Metamorphoses
D'Alice Hofer
L'autre jour, quelqu'un est venu me voir avec le souhait de se rapprocher de la nature de l'éphémère. Il s'est avéré qu'une expérience de perte non résolue, toujours douloureuse, remontait à dix ans. La personne qui se trouvait en face de moi avait elle-même, d'une certaine manière, cessé de vivre depuis lors. Elle avait du mal à trouver un sens à son existence. Elle est venue me voir plusieurs fois en consultation pour savoir si l'on pouvait un jour relâcher le lien avec un être cher sans trahir son vœu de fidélité. Pour elle, souffrir avec le défunt était une forme de solidarité, sans toutefois savoir s'il souffrait vraiment. Au fil de nos discussions, elle s'est rendu compte que ce point de vue ne profitait à personne, et encore moins à elle-même.
C'était vraiment beau de la voir se tourner à nouveau vers sa vie et faire un profond ressourcement. Elle a ainsi compris que l'amour ne doit pas s'arrêter pour la simple raison que l'autre personne est devenue invisible. Elle a pu alors faire l'expérience gratifiante qu'un dialogue silencieux est toujours possible, aussi bien en pensée que dans ses rêves, qui lui ont d'ailleurs apporté beaucoup de lumière et de réconfort.
De telles rencontres mettent en évidence ce que recommandait déjà notre ami Platon (427-347 av. J.-C.), à savoir "une vie philosophique comme préparation à la mort".
Je trouve particulièrement utile la comparaison avec la chenille : lorsqu'elle se nymphose et se repose dans son cocon, en suivant uniquement son instinct, elle ne doute pas faire ce qui est juste, bien qu'elle n'ait aucune idée de combien sa vie sera infiniment plus grande et plus facile une fois qu'elle aura quitté sa larve. Alors qu'elle ne vit probablement pas ce processus consciemment et qu'elle ne se voit pas comme un futur papillon, elle réussit sans effort apparent exactement ce à quoi nous nous accrochons désespérément : L'abandon ludique à l'existence présente et la confiance inconditionnelle dans le flux de la vie.

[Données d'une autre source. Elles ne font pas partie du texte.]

-- ==== Sys2Proof/Machine/Formats.lean ====
section
/-! DEFINITION. The layouts the host sees (11.4): status codes, command results, GET layouts, and the words of a
capture record. -/

namespace Sys2Proof.Machine

/-! ### Codes -/

/-- The status codes (TABLE 11.3). -/
inductive Status where
  | ok
  | busy
  | state
  | badarg
  | illegal
  | stale
  | none
  | notService
  | unknown
  deriving DecidableEq, Repr

/-- The code of a status (TABLE 11.3). -/
def Status.code : Status → Byte
  | .ok => 0x00#8
  | .busy => 0x01#8
  | .state => 0x02#8
  | .badarg => 0x03#8
  | .illegal => 0x04#8
  | .stale => 0x05#8
  | .none => 0x06#8
  | .notService => 0x07#8
  | .unknown => 0x0F#8

/-- The codes of TABLE 11.5. -/
def Session.code : Session → Nat
  | .off => 0
  | .watching => 1
  | .stopping => 2
  | .stopped => 3
  | .fault => 4

def StopReason.code : StopReason → Nat
  | .none => 0
  | .command => 1
  | .entry _ => 2
  | .counter _ => 3
  | .ringDone => 4
  | .fault => 5

/-- The stop index (R62): the number of the entry or counter. R112 gives 0 for COMMAND and RING_DONE; that it is 0 for
NONE and FAULT too is the model's choice (assumption 33). -/
def StopReason.index : StopReason → Nat
  | .entry n => n.val
  | .counter n => n.val
  | .none | .command | .ringDone | .fault => 0

/-- The kind codes (TABLE 11.5). -/
def kindCode : Kind → Nat
  | .read => 0
  | .write => 1

def Size.code : Size → Nat
  | .byte => 0
  | .half => 1
  | .word => 2

/-- The beats code in records and rows: 0 for 1, 1 for 2, 2 for 4, 3 for 8 (TABLE 11.5). -/
def beatsCode (beats : Nat) : Nat := if beats ≤ 1 then 0 else if beats ≤ 2 then 1 else if beats ≤ 4 then 2 else 3

def RowState.code : RowState → Nat
  | .empty => 0
  | .deciding => 1
  | .queued => 2
  | .issued => 3
  | .parked => 4
  | .responding => 5
  | .orphan => 6

def Disposition.code : Disposition → Nat
  | .forwarded => 0
  | .blocked => 1
  | .relForward => 2
  | .relReplace => 3
  | .relFail => 4
  | .relAbsorb => 5
  | .relSupply => 6
  | .timeoutForward => 7
  | .timeoutFail => 8
  | .stopForward => 9

def CauseKind.code : CauseKind → Nat
  | .entryHit => 1
  | .parked => 2
  | .holdTimeout => 3
  | .expiry => 4
  | .ringFault => 5
  | .holdRefused => 6
  | .queueUrgent => 7
  | .lossBegin => 8
  | .losslessTimeout => 9
  | .ringHigh => 10
  | .ringDone => 11
  | .portError => 12
  | .pathReset => 13
  | .sessionStopped => 14

def LevelCause.code : LevelCause → Nat
  | .entry => 0
  | .counter => 1
  | .command => 2

def DataOption.code : DataOption → Nat
  | .none => 0
  | .first => 1
  | .all => 2

/-! ### Bytes -/

def byteOf (n : Nat) : Byte := BitVec.ofNat 8 n

/-- Bit `k` of a byte when `b`. -/
def bitAt (b : Bool) (k : Nat) : Byte := if b then 1#8 <<< k else 0#8

def yesNo (b : Bool) : Byte := bitAt b 0

/-- An optional field (R171): the marker in bit 7 and the value; 0 when absent. -/
def optionalByte : Option (Fin 4) → Byte
  | none => 0#8
  | some v => 0x80#8 ||| byteOf v.val

/-- Two bytes, most significant first (R171). -/
def bytes16 (v : BitVec 16) : List Byte := [v.extractLsb' 8 8, v.extractLsb' 0 8]

/-- Three bytes, most significant first (R171). -/
def bytes24 (v : BitVec 24) : List Byte := [v.extractLsb' 16 8, v.extractLsb' 8 8, v.extractLsb' 0 8]

/-- A constant or current value, 65536 read as 0 (R66). -/
def constantBytes (n : Nat) : List Byte := bytes16 (BitVec.ofNat 16 n)

/-! ### Command results -/

/-- STATUS results (R169, TABLE 11.6). -/
def statusBytes (s : State) : List Byte :=
  [byteOf s.sc.session.code ||| (byteOf s.sc.level.val <<< 4) ||| bitAt s.au.alert 7,
   bitAt s.hold.slots[0].isSome 0 ||| bitAt s.hold.slots[1].isSome 1 ||| bitAt s.cq.urgent 2]

/-- ACK results (TABLE 11.7). -/
def ackBytes (c : Fin 4) (overflow : Bool) (x : Cause) : List Byte :=
  [byteOf c.val ||| bitAt overflow 7, byteOf x.kind.code, byteOf x.index, byteOf x.count]

/-! ### Items -/

/-- SESSION (R62, TABLE 11.8). -/
def sessionBytes (s : State) : List Byte :=
  [byteOf s.sc.startLevel.val, yesNo s.sc.levelRecords] ++ bytes16 s.sc.stallLimit ++
    [byteOf s.sc.session.code, byteOf s.sc.level.val, byteOf s.sc.reason.code, byteOf s.sc.reason.index,
     byteOf s.cq.occupancy, bitAt s.cq.urgent 0 ||| bitAt s.rw.ringDone 1] ++
    bytesOfWord s.cq.lossCount ++ bytesOfWord s.rw.write ++ bytesOfWord s.rw.read

/-- RING (R135, TABLE 11.9). -/
def ringBytes (r : RingWriter) : List Byte :=
  bytesOfWord r.base ++ bytesOfWord r.limit ++ [yesNo (decide (r.mode = .once))] ++
    bytesOfWord (BitVec.ofNat 32 r.watermark)

/-- HOLD (R101, TABLE 11.10). -/
def holdBytes (h : HoldUnit) : List Byte :=
  bytes24 h.limit ++ [yesNo h.timeoutFail, optionalByte h.holdClass, h.ticket]

/-- The prescale code (R65). -/
def Prescale.code : Prescale → Byte
  | .div1 => 0#8
  | .div16 => 1#8
  | .div256 => 2#8
  | .div4096 => 3#8

/-- TIMEBASE (R65, TABLE 11.11). -/
def timebaseBytes (t : Timebase) : List Byte := t.prescale.code :: bytesOfWord t.ticks

/-- ALERTMAP (R158, TABLE 11.12). -/
def alertMapBytes (m : AlertMap) : List Byte :=
  [m.holdRefused, m.queueUrgent, m.lossBegin, m.losslessTimeout, m.ringHigh, m.ringDone, m.portError, m.pathReset,
    m.sessionStopped].map optionalByte

/-- TOTALS (R21): sixteen 4-byte totals, entry 0 first. -/
def totalsBytes (totals : Vector Word 16) : List Byte := totals.toList.flatMap bytesOfWord

/-- ENTRY n (R6, TABLE 11.13). -/
def entryBytes (e : Entry) : List Byte :=
  [bitAt e.enabled 0 ||| bitAt e.lossless 3 ||| bitAt e.stop 4 ||| bitAt e.pattern.isSome 5,
   byteOf (match e.direction with | .read => 0 | .write => 1 | .either => 2),
   yesNo e.capture, byteOf e.dataOption.code,
   byteOf (match e.dispose with | .none => 0 | .hold => 1 | .block => 2),
   yesNo (decide (e.blockStatus = .error)),
   optionalByte e.alert, optionalByte e.link, optionalByte e.nextLevel, e.tags, e.levels.setWidth 8, 0#8] ++
    bytesOfWord e.low ++ bytesOfWord e.high ++
    (match e.pattern with
     | none => bytesOfWord 0#32 ++ bytesOfWord 0#32
     | some p => bytesOfWord p.compare ++ bytesOfWord p.care)

/-- COUNTER n (R70, TABLE 11.14). Bytes 12-13 are 0 when no pending constant is present: the model's choice (assumption
32). -/
def counterBytes (c : Counter) : List Byte :=
  [yesNo (decide (c.mode = .time)),
   (match c.source with | .entries => 0#8 | .cascade _ => 1#8),
   (match c.source with | .entries => 0#8 | .cascade k => byteOf k.val),
   yesNo (decide (c.start = .onHit)), yesNo (decide (c.reload = .oneshot)),
   optionalByte c.alert, optionalByte c.nextLevel, yesNo c.stop, yesNo c.record] ++
    constantBytes c.constant ++ [yesNo c.pending.isSome] ++ constantBytes (c.pending.getD 0) ++
    constantBytes c.value ++
    [byteOf (match c.state with | .idle => 0 | .waitStart => 1 | .counting => 2)]

/-- SLOT n (R102, TABLE 11.15). -/
def slotBytes : Option Parked → List Byte
  | none => [0#8, 0#8, 0#8] ++ bytesOfWord 0#32 ++ [0#8, 0#8, 0#8] ++ bytesOfWord 0#32
  | some p =>
    [1#8, byteOf p.tag.val, p.ticket] ++ bytesOfWord p.parkTime ++
      [byteOf (kindCode p.kind), byteOf p.size.code, byteOf (beatsCode p.beats)] ++ bytesOfWord p.address ++
      p.writeData.flatMap bytesOfWord

/-- INFLIGHT n (R30, TABLE 11.16). -/
def inflightBytes (r : Row) : List Byte :=
  [byteOf r.state.code, byteOf (kindCode r.kind), byteOf r.size.code, byteOf (beatsCode r.beats)] ++
    bytesOfWord r.address ++ [byteOf r.arrivalLevel.val] ++ bytesOfWord r.takingTime ++ bytes16 r.early ++
    bytes16 r.late ++ bytes16 r.hits ++
    [byteOf r.option.code, bitAt r.owed 0 ||| bitAt r.lossless 1 ||| bitAt r.holdRefused 2, r.notified.setWidth 8,
     byteOf r.carry.code, byteOf r.writeData.length, byteOf r.readBuf.length] ++
    r.writeData.flatMap bytesOfWord ++ r.readBuf.flatMap bytesOfWord

/-! ### Capture records -/

/-- The record kind codes (TABLE 11.5). -/
def RecordBody.kindCode : RecordBody → BitVec 4
  | .start _ _ => 1#4
  | .stop _ _ => 2#4
  | .hit _ => 3#4
  | .gap => 4#4
  | .loss _ => 5#4
  | .level _ _ _ _ => 6#4
  | .expiry _ => 7#4
  | .mark _ => 8#4
  | .wrap => 15#4

/-- The info field of a header (TABLE 11.17). -/
def RecordBody.info : RecordBody → BitVec 3
  | .start _ lv => BitVec.ofNat 3 lv.val
  | .stop _ reason => BitVec.ofNat 3 reason.code
  | .expiry n => BitVec.ofNat 3 n.val
  | .hit _ | .gap | .loss _ | .level _ _ _ _ | .mark _ | .wrap => 0#3

/-- The header word (R104, TABLE 11.17). -/
def Record.header (r : Record) : Word :=
  r.body.kindCode ++ BitVec.ofNat 4 r.length ++ BitVec.ofBool r.timeLost ++ r.body.info ++ r.time

/-- Words 2 to 4 + d of a HIT record (TABLE 11.18). -/
def HitRecord.words (h : HitRecord) : List Word :=
  h.address ::
  (h.hitSet ++ BitVec.ofNat 3 h.tag.val ++ BitVec.ofNat 1 (kindCode h.kind) ++ BitVec.ofNat 2 h.size.code ++
    BitVec.ofNat 2 (beatsCode h.beats) ++ BitVec.ofNat 2 h.level.val ++ 0#6) ::
  (BitVec.ofNat 4 h.disposition.code ++ BitVec.ofBool h.late ++ BitVec.ofBool h.memError ++
    BitVec.ofBool h.holdRefused ++ BitVec.ofBool h.losslessTimeout ++ BitVec.ofNat 4 h.data.length ++ 0#4 ++
    BitVec.ofNat 16 h.elapsed) ::
  h.data

/-- The words after the header (TABLE 11.18, TABLE 11.19). -/
def RecordBody.words : RecordBody → List Word
  | .start time _ => [time]
  | .stop time reason => [time, BitVec.ofNat 32 reason.index]
  | .hit h => h.words
  | .loss count => [count]
  | .level old new cause index =>
    [0#6 ++ BitVec.ofNat 2 old.val ++ 0#6 ++ BitVec.ofNat 2 new.val ++ 0#6 ++ BitVec.ofNat 2 cause.code ++ 0#4 ++
      BitVec.ofNat 4 index]
  | .mark value => [value]
  | .gap | .expiry _ | .wrap => []

/-- The words of a record, header first (R104). -/
def Record.words (r : Record) : List Word := r.header :: r.body.words

/-- The WRAP word (R141). -/
def wrapRecord : Record := { body := .wrap, timeLost := false, time := 0#20 }

end Sys2Proof.Machine
end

L'attention portée à nos pensées, à nos souhaits et à nos paroles, c'est-à-dire à notre propre créativité, est déterminante : nous créons ce que nous pensons et disons. Je crois en outre à la sagesse du destin et à notre capacité à nous transformer à tout moment. Combien de fois nous accrochons-nous anxieusement à des comportements, à des choses, à des situations ou à des personnes, par peur du changement que, curieusement, nous espérons tout autant ? Au lieu de provoquer nous-mêmes consciemment le changement, nous comptons secrètement sur le fait que "les circonstances" feront bouger les choses, ce dont nous ne nous croyons guère capables. Certains d'entre nous n'osent même pas changer leur apparence extérieure, car cela pourrait éventuellement s'accompagner d'un renouvellement de leur attitude intérieure. J'ai vu des gens qui pendant des années ne touchaient pas à un seul de leurs cheveux pour ne surtout pas se faire remarquer.
En cas d'incertitude occasionnelle, je me fais volontiers une certaine idée laquelle j'imagine à chaque fois sous toutes les couleurs : Notre âme est immortelle. Avant de s'incarner, elle contemple intuitivement son véritable être dans le royaume des idées. Elle voudra s'en souvenir toute sa vie, en cherchant, en pressentant et en sachant, avec des images et des sentiments diffus ou des éclairs de lucidité, et assez souvent aussi en pêchant dans des eaux troubles.
Et pourtant, la grande majorité des détails de notre existence sont variables, le plus souvent en notre faveur : chaque jour, nous avons le choix d'être ce que nous voulons être. Personne ne peut nous en empêcher, sauf nous-mêmes.